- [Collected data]

-- ==== Sys2Proof/WellFormed.lean ====
section
/-!
DEFINITION. When an instruction is well formed: its settings record, where it has one, is one of the 2176 records the block
produces (41_flags_extractor.md R117). Every other operand is well formed at every value (30_encoding.md R66).
A meaning does not check this (43_formatter.md R154): the host functions compute on malformed records too.
-/

namespace Sys2Proof

open Config

/-- Every field holds a string of its closed set (R25). -/
def SettingsFlags.inSets (r : SettingsFlags) : Bool :=
  (r.mode == txtVEL || r.mode == txtFLOW)
  && (r.deg == txtC || r.deg == txtF)
  && (r.mph == txtMph || r.mph == [])
  && (r.knot == txtKnot || r.knot == [])
  && (r.ftMin == txtFtMin || r.ftMin == [])
  && (r.kmh == txtKmh || r.kmh == [])
  && (r.mS == txtMS || r.mS == [])
  && (r.max == txtMax || r.max == [])
  && (r.min == txtMin || r.min == [])
  && (r.avg == txtAvg || r.avg == [])
  && (r.twoThird == txtTwoThird || r.twoThird == [])
  && (r.cmmCfm == txtCFM || r.cmmCfm == txtCMM || r.cmmCfm == [])
  && (r.hold == txtHold || r.hold == [])

/-- The gate of R115: in VEL mode `cmm_cfm` is empty; in FLOW mode the five unit fields are empty and `cmm_cfm` is not. -/
def SettingsFlags.gated (r : SettingsFlags) : Bool :=
  if r.mode == txtVEL then r.cmmCfm == []
  else r.mph == [] && r.knot == [] && r.ftMin == [] && r.kmh == [] && r.mS == [] && r.cmmCfm != []

/-- The records the block can produce (R117); the others are malformed (R154). -/
def SettingsFlags.reachable (r : SettingsFlags) : Bool := r.inSets && r.gated

/-- An instruction whose operand is one the block or its caller can hand over. -/
def wellFormed : Instr → Bool
  | .readCurrent => true
  | .readRecordsStart => true
  | .decodeFrame _ => true
  | .decodeValue24 _ _ _ => true
  | .extractFlags _ _ => true
  | .primaryUnit r => r.reachable
  | .secondaryUnit r => r.reachable
  | .render r _ => r.reachable

end Sys2Proof
end

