-- ==== Sys2Proof/Machine/State.lean ====
section
/-!
DEFINITION. The state of a run of the anemometer frame decoder as plain data. The block itself stores nothing (10_state.md R20);
the fields are its interface signals (R29 to R31), the output register of `OUT_REG = 1` (70_reset_and_hazards.md R196), the frame
buffer (20_memory.md R35), the host view's results (43_formatter.md), and the caller's and the environment's side of a run
(00_scope.md R12; log 1).
-/

namespace Sys2Proof.Machine

/-- The frame buffer (R35): the bytes of the delivered sequence by index, at most 8, the indices rising. An index that is not listed
holds no value (log 9). -/
abbrev Memory := List Host.Cell

/-- The canonical form: indices strictly rising, all below 8 (R35). Nothing listed equals what an unlisted index reads as, since
that is no value. -/
def Memory.wf : Memory → Bool
  | [] => true
  | [(a, _)] => decide (a < Config.frameLen)
  | (a, _) :: (b, v) :: rest => decide (a < b) && Memory.wf ((b, v) :: rest)

/-- The outputs of `anemo_frame_decoder` but `tx_data` (R30); also what the output register holds (R196). -/
structure Outputs where
  /-- The outcome is a reading. -/
  ok : Bool
  /-- The outcome is the error `BadLength`. -/
  errBadLength : Bool
  /-- The outcome is the end of the stream. -/
  endOfStream : Bool
  priMant : BitVec 16
  /-- Two's complement. -/
  priExp : BitVec 8
  secMant : BitVec 16
  /-- Two's complement. -/
  secExp : BitVec 8
  /-- Packed as in R25. -/
  settings : BitVec 14
  /-- The further output of an instantiated `FLOAT_RENDER` (R30). -/
  priFloat : FloatDatum
  /-- The further output of an instantiated `FLOAT_RENDER` (R30). -/
  secFloat : FloatDatum
  deriving DecidableEq, Repr

/-- The signals of a value decoder `decfp24` invoked by itself (R31; log 24). -/
structure Decfp24 where
  t : BitVec 24
  mant : BitVec 16
  exp : BitVec 8
  deriving DecidableEq, Repr

/-- The signals of the flags extractor `flagx` invoked by itself (R31; log 24). -/
structure Flagx where
  b : Byte
  c : Byte
  settings : BitVec 14
  deriving DecidableEq, Repr

/-- Everything a run moves through, as plain data. -/
structure State where
  /-- Input `rx_timeout` (R29). -/
  rxTimeout : Bool
  /-- Input `rx_len` (R29), a natural number (`LENW` is open, log 14). -/
  rxLen : Nat
  /-- Input `rx_data` (R29), as the frame buffer it fills (R35). -/
  frame : Memory
  /-- Input `cmd_sel` (R29): false is 0, `READ_CURRENT`. -/
  cmdSel : Bool
  /-- The parameter `OUT_REG` (R7): true is 1, an output register is wrapped around the block. No step changes it (log 12). -/
  outRegPresent : Bool
  /-- Input `rst` (R196), as of the last clock edge. -/
  rst : Bool
  /-- The outputs of R30 but `tx_data`. -/
  out : Outputs
  /-- Output `tx_data` (R30). -/
  txData : BitVec 64
  /-- The output register of `OUT_REG = 1` (R196). -/
  outReg : Outputs
  /-- A value decoder invoked by itself (R31). -/
  decfp24 : Decfp24
  /-- The flags extractor invoked by itself (R31). -/
  flagx : Flagx
  /-- The string `PRIMARY_UNIT` gave last (R150). -/
  primaryUnit : Text
  /-- The string `SECONDARY_UNIT` gave last (R151). -/
  secondaryUnit : Text
  /-- The string `RENDER` gave last (R152). -/
  rendered : Text
  /-- The caller's actions not yet taken, oldest first (R207, R208; log 2). -/
  pending : List Action
  /-- The events the caller holds from its `RECV`s (R69), the last one first. -/
  received : List RxEvent
  /-- What the environment will answer to the coming receives (R12; log 16). -/
  answers : List RxEvent
  /-- The sends, the receives and the evaluations of received events of the run so far, oldest first (R44, R176, R208; log 17). -/
  history : List Interaction
  /-- The list `READ_ALL` has gathered (R70). -/
  collected : List DecodeOutcome
  /-- The MODEL's own: how many free values have been drawn (log 7). -/
  freeDraws : Nat
  deriving DecidableEq, Repr

/-- Why the machine stops with a fault. -/
inductive Fault where
  /-- A `MemRead(i, n)` outside its domain (R10: the frame has length 8 and `i + n <= 8`), raised by the frame decoder's reads. Safe;
  no instruction reaches it (R41). -/
  | frameRead (i n : Nat)
  deriving DecidableEq, Repr

/-- Why a step refuses. -/
inductive Refusal where
  /-- An instruction without a meaning; raised by `exec` alone. Safe. No arm raises it. -/
  | notModelled (mnemonic : String)
  /-- A request that denotes no operation (U7, U8, U11); raised by `step`. Safe. -/
  | undecodable (why : Reject)
  /-- The caller acts on a reading while the `ok` it sees is 0, or on an outcome that is not there (R199, U2); raised by `step`. Safe. -/
  | noReading
  /-- The caller decodes a received event that it has not received; raised by `step`. Safe. -/
  | nothingReceived
  deriving DecidableEq, Repr

/-- The data outputs and flags right after reset with the flags given; the data are unspecified (R33, R196; log 6, DESIGN CHOICE 0). -/
def Outputs.atReset (errBadLength : Bool) : Outputs :=
  { ok := false, errBadLength := errBadLength, endOfStream := false
    priMant := 0, priExp := 0, secMant := 0, secExp := 0, settings := 0
    priFloat := .finite 0, secFloat := .finite 0 }

/-- Right after reset. The inputs are the model's (log 5); the flags, `tx_data` and the sub-blocks' outputs are the function of the
inputs (R195); the output register's flags are 0 (R196); `OUT_REG` has its default 0 (R7). The spec gives the environment no law and no
state at reset (R12, R32): that `answers` is empty, so that a receive of a run from here answers `Timeout`, is the model's (log 16,
DESIGN CHOICE), and so is that the caller's fields are empty (log 2, log 17, log 25, DESIGN CHOICE). -/
def State.reset : State :=
  { rxTimeout := false, rxLen := 0, frame := [], cmdSel := false, outRegPresent := false, rst := false
    out := Outputs.atReset true
    txData := 0xB300000000000000#64
    outReg := Outputs.atReset false
    decfp24 := { t := 0, mant := 0, exp := 0 }
    flagx := { b := 0, c := 0, settings := 0x0004#14 }
    primaryUnit := [], secondaryUnit := [], rendered := []
    pending := [], received := [], answers := [], history := [], collected := []
    freeDraws := 0 }

end Sys2Proof.Machine
end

- [WHAT YOU SHOULD DO] With the line holding "def SettingsFlags.reachable (r" as the first and the line holding "v) :: rest)" as the last, set down that range of the entries above exactly, and nothing else.

- [EXERCISE ANSWER]
def SettingsFlags.reachable (r : SettingsFlags) : Bool := r.inSets && r.gated

/-- An instruction whose operand is one the block or its caller can hand over. -/
def wellFormed : Instr → Bool
  | .readCurrent => true
  | .readRecordsStart => true
  | .decodeFrame _ => true
  | .decodeValue24 _ _ _ => true
  | .extractFlags _ _ => true
  | .primaryUnit r => r.reachable
  | .secondaryUnit r => r.reachable
  | .render r _ => r.reachable

end Sys2Proof
end

-- ==== Sys2Proof/Machine/State.lean ====
section
/-!
DEFINITION. The state of a run of the anemometer frame decoder as plain data. The block itself stores nothing (10_state.md R20);
the fields are its interface signals (R29 to R31), the output register of `OUT_REG = 1` (70_reset_and_hazards.md R196), the frame
buffer (20_memory.md R35), the host view's results (43_formatter.md), and the caller's and the environment's side of a run
(00_scope.md R12; log 1).
-/

namespace Sys2Proof.Machine

/-- The frame buffer (R35): the bytes of the delivered sequence by index, at most 8, the indices rising. An index that is not listed
holds no value (log 9). -/
abbrev Memory := List Host.Cell

/-- The canonical form: indices strictly rising, all below 8 (R35). Nothing listed equals what an unlisted index reads as, since
that is no value. -/
def Memory.wf : Memory → Bool
  | [] => true
  | [(a, _)] => decide (a < Config.frameLen)
  | (a, _) :: (b, v) :: rest => decide (a < b) && Memory.wf ((b, v) :: rest)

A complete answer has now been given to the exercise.